:: What is needed ::
Reproduce only the stretch of entries below that begins at the first line and ends at the line holding "a.states.getLsbD r.state.code = true".

:: Provided information ::
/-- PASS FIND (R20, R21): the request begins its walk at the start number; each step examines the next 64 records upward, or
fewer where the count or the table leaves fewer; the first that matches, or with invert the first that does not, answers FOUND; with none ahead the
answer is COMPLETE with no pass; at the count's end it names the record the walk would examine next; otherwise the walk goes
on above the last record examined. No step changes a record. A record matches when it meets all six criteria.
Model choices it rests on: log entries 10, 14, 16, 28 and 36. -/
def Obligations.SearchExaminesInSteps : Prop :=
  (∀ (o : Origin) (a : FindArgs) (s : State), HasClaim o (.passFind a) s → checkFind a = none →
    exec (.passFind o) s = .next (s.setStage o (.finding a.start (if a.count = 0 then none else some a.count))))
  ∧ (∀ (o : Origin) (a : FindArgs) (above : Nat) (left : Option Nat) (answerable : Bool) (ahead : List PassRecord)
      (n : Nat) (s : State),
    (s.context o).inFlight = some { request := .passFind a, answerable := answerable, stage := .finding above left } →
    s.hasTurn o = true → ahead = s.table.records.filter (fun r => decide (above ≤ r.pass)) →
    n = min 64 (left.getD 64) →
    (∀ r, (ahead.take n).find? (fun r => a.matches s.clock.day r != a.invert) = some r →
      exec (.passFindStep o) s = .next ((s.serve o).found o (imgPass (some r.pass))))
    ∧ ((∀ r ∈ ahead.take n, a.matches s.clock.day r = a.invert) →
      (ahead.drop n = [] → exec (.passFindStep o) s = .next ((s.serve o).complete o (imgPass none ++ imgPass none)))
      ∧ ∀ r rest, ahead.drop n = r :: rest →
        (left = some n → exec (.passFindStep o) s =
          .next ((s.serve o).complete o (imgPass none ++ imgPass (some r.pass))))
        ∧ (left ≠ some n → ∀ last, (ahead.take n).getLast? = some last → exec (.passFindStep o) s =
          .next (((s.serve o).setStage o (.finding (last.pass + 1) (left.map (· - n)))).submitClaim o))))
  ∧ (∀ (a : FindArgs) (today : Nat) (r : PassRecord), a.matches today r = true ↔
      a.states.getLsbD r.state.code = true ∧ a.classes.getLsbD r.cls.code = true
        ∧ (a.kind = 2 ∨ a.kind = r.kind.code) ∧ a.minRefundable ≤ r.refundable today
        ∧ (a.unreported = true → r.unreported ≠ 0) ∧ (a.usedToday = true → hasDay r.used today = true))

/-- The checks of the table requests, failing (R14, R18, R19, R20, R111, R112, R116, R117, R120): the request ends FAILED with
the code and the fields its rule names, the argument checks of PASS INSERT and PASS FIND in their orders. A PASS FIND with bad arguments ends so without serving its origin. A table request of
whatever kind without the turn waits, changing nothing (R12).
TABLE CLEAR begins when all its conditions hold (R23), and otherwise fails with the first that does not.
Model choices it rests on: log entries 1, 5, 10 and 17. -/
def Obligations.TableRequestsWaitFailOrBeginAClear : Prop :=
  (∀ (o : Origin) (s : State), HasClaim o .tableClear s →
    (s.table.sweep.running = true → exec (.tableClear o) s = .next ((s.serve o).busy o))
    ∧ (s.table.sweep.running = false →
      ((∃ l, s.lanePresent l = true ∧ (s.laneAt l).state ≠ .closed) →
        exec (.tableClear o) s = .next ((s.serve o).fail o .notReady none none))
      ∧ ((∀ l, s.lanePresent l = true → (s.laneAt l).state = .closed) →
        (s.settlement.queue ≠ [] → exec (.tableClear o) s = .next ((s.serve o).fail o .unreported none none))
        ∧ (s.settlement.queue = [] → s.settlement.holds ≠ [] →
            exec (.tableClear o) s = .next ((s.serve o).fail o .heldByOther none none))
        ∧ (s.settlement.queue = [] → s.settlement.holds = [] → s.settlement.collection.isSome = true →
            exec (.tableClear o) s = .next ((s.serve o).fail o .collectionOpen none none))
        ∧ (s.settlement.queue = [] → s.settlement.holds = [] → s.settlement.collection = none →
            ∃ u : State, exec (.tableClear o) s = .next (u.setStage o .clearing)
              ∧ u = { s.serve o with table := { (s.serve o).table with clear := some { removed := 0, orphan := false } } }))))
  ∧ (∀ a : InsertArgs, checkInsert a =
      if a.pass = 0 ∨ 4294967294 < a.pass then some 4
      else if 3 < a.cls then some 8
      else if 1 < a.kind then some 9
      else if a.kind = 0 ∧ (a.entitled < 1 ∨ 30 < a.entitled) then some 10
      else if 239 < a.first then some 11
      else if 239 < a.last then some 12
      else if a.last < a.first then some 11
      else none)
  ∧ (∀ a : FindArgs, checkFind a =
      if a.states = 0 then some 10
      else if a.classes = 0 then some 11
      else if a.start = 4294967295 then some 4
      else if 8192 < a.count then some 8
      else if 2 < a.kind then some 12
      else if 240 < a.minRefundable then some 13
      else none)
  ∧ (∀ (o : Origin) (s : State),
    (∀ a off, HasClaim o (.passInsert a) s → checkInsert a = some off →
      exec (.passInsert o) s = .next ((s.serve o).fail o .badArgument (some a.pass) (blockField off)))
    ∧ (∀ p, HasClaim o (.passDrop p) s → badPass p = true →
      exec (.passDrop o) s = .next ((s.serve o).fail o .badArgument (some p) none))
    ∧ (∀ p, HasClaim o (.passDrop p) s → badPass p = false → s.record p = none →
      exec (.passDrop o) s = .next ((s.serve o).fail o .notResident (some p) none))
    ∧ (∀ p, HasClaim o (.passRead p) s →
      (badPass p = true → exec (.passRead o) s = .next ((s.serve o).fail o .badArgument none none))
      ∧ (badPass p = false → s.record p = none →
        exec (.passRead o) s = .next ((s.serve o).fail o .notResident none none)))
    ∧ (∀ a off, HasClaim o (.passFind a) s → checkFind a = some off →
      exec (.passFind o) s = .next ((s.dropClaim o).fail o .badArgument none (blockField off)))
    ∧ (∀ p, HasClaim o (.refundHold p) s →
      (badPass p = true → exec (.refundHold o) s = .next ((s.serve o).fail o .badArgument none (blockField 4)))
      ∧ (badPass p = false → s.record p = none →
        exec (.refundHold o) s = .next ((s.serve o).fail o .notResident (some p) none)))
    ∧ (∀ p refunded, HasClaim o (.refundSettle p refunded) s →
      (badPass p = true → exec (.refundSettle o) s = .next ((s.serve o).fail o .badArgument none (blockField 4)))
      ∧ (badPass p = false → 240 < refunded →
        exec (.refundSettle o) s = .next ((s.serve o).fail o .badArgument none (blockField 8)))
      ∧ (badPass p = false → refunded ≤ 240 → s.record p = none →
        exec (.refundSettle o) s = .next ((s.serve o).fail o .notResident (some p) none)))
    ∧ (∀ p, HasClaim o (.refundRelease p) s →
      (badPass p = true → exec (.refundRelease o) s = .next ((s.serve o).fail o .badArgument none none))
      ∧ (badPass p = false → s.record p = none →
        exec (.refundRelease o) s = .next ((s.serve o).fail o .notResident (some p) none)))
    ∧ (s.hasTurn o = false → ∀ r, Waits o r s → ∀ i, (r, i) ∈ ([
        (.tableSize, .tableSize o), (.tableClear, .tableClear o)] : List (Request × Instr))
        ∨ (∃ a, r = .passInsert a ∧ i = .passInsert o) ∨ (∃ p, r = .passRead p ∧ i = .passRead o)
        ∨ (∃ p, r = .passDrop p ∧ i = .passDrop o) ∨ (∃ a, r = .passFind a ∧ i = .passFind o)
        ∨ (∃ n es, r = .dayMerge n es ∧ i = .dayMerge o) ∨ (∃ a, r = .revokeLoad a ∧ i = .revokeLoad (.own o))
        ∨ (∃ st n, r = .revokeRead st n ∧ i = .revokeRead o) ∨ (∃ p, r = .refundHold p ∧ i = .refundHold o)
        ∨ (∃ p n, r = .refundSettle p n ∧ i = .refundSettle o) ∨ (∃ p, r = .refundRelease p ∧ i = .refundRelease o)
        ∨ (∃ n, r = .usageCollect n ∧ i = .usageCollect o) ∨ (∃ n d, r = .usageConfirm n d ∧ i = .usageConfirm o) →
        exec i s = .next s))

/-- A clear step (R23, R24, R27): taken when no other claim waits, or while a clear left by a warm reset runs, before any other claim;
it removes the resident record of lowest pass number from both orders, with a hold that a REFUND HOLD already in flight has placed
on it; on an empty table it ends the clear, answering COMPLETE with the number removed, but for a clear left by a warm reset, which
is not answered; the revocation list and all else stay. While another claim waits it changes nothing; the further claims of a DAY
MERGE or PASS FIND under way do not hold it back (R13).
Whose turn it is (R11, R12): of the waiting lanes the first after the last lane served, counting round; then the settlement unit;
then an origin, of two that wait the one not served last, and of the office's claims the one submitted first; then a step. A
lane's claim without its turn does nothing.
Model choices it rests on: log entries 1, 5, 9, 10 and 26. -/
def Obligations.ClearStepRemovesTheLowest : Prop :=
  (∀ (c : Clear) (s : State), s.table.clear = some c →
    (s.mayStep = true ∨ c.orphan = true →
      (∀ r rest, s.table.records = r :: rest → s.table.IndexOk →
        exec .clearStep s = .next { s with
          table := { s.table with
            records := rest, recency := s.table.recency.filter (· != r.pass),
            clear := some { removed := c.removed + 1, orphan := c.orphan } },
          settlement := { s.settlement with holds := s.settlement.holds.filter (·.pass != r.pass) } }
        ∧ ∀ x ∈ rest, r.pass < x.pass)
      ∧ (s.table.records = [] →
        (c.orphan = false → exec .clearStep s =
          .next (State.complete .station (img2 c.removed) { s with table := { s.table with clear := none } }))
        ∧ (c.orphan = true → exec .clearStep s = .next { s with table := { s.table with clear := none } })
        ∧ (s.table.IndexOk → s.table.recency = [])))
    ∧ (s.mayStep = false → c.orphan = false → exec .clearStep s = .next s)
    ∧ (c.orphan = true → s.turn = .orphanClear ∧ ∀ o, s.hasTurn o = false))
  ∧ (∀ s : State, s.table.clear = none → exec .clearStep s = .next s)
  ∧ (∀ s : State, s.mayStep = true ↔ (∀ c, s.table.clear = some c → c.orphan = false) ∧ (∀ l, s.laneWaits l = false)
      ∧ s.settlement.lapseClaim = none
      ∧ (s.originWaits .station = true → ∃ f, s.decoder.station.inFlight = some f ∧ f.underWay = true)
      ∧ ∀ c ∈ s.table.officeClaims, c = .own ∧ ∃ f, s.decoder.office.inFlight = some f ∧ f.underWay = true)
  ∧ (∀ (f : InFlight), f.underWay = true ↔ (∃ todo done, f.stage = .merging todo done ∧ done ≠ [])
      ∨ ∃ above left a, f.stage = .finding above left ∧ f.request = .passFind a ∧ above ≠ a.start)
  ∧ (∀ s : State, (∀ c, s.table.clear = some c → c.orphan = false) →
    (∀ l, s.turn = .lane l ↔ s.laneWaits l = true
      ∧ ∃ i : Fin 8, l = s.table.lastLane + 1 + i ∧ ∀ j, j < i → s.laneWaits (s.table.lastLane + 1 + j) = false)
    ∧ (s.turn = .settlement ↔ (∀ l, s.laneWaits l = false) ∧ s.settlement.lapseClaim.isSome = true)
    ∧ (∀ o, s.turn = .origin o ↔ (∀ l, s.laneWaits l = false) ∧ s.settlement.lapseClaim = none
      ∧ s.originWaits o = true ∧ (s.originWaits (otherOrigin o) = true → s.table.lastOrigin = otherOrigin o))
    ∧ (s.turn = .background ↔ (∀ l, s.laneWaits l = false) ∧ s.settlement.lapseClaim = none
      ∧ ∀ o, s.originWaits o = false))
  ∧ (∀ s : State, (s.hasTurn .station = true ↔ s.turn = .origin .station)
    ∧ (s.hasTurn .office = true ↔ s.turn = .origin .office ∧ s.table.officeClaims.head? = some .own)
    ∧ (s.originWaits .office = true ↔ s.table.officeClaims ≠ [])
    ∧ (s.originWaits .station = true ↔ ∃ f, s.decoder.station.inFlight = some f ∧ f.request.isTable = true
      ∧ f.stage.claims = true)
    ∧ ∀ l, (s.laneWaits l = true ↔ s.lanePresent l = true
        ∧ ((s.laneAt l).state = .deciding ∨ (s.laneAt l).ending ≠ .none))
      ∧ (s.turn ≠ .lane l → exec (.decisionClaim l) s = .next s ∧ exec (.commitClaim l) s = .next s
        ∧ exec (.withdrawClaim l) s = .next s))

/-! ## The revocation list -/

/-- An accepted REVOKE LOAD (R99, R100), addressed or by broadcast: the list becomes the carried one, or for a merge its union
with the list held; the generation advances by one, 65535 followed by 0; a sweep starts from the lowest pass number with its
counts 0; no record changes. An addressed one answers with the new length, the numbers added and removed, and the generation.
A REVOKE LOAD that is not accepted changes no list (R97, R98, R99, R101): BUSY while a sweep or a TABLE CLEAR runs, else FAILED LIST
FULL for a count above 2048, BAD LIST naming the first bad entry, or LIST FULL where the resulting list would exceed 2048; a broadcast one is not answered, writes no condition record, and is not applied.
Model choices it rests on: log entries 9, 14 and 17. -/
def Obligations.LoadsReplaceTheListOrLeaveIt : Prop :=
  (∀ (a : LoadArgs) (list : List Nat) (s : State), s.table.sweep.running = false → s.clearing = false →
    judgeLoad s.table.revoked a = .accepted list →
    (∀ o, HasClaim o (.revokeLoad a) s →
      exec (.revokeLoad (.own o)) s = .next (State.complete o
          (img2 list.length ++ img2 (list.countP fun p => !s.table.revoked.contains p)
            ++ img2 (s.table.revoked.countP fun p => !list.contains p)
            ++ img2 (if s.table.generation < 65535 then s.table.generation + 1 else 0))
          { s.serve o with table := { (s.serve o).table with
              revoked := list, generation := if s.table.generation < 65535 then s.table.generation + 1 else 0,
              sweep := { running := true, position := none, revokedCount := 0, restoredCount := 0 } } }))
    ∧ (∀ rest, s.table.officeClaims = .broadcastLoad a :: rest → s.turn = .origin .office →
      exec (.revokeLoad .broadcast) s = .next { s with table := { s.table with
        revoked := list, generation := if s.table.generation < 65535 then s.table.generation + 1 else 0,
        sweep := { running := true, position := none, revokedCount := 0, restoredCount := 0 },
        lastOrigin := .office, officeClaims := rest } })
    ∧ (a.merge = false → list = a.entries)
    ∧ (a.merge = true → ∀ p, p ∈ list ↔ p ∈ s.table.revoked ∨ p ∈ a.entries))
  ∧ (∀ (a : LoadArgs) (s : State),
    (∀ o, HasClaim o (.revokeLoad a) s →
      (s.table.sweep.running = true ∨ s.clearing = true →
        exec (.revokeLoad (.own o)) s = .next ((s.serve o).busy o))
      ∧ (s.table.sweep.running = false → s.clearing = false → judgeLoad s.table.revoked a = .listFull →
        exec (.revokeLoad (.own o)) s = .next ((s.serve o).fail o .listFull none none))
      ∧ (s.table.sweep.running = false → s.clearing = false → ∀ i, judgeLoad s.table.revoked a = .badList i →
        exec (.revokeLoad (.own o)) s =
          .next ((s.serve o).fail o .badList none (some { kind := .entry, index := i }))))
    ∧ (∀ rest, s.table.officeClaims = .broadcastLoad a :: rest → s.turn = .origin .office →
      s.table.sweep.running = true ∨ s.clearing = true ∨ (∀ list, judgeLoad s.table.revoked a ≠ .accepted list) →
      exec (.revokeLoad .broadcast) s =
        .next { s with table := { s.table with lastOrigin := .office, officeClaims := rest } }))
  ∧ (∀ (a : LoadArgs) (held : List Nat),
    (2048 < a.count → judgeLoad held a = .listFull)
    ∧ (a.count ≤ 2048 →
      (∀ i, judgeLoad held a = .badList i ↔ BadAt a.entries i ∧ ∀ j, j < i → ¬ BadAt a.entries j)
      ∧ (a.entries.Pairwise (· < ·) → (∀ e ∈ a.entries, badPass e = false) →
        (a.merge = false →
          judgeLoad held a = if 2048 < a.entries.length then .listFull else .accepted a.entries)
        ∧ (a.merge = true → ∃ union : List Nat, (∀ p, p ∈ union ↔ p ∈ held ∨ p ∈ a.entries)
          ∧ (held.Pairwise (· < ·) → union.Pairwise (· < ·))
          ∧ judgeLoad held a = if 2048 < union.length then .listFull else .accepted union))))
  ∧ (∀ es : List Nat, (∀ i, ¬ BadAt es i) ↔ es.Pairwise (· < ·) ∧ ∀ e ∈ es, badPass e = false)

:: Output for this task ::
/-- PASS FIND (R20, R21): the request begins its walk at the start number; each step examines the next 64 records upward, or
fewer where the count or the table leaves fewer; the first that matches, or with invert the first that does not, answers FOUND; with none ahead the
answer is COMPLETE with no pass; at the count's end it names the record the walk would examine next; otherwise the walk goes
on above the last record examined. No step changes a record. A record matches when it meets all six criteria.
Model choices it rests on: log entries 10, 14, 16, 28 and 36. -/
def Obligations.SearchExaminesInSteps : Prop :=
  (∀ (o : Origin) (a : FindArgs) (s : State), HasClaim o (.passFind a) s → checkFind a = none →
    exec (.passFind o) s = .next (s.setStage o (.finding a.start (if a.count = 0 then none else some a.count))))
  ∧ (∀ (o : Origin) (a : FindArgs) (above : Nat) (left : Option Nat) (answerable : Bool) (ahead : List PassRecord)
      (n : Nat) (s : State),
    (s.context o).inFlight = some { request := .passFind a, answerable := answerable, stage := .finding above left } →
    s.hasTurn o = true → ahead = s.table.records.filter (fun r => decide (above ≤ r.pass)) →
    n = min 64 (left.getD 64) →
    (∀ r, (ahead.take n).find? (fun r => a.matches s.clock.day r != a.invert) = some r →
      exec (.passFindStep o) s = .next ((s.serve o).found o (imgPass (some r.pass))))
    ∧ ((∀ r ∈ ahead.take n, a.matches s.clock.day r = a.invert) →
      (ahead.drop n = [] → exec (.passFindStep o) s = .next ((s.serve o).complete o (imgPass none ++ imgPass none)))
      ∧ ∀ r rest, ahead.drop n = r :: rest →
        (left = some n → exec (.passFindStep o) s =
          .next ((s.serve o).complete o (imgPass none ++ imgPass (some r.pass))))
        ∧ (left ≠ some n → ∀ last, (ahead.take n).getLast? = some last → exec (.passFindStep o) s =
          .next (((s.serve o).setStage o (.finding (last.pass + 1) (left.map (· - n)))).submitClaim o))))
  ∧ (∀ (a : FindArgs) (today : Nat) (r : PassRecord), a.matches today r = true ↔
      a.states.getLsbD r.state.code = true ∧ a.classes.getLsbD r.cls.code = true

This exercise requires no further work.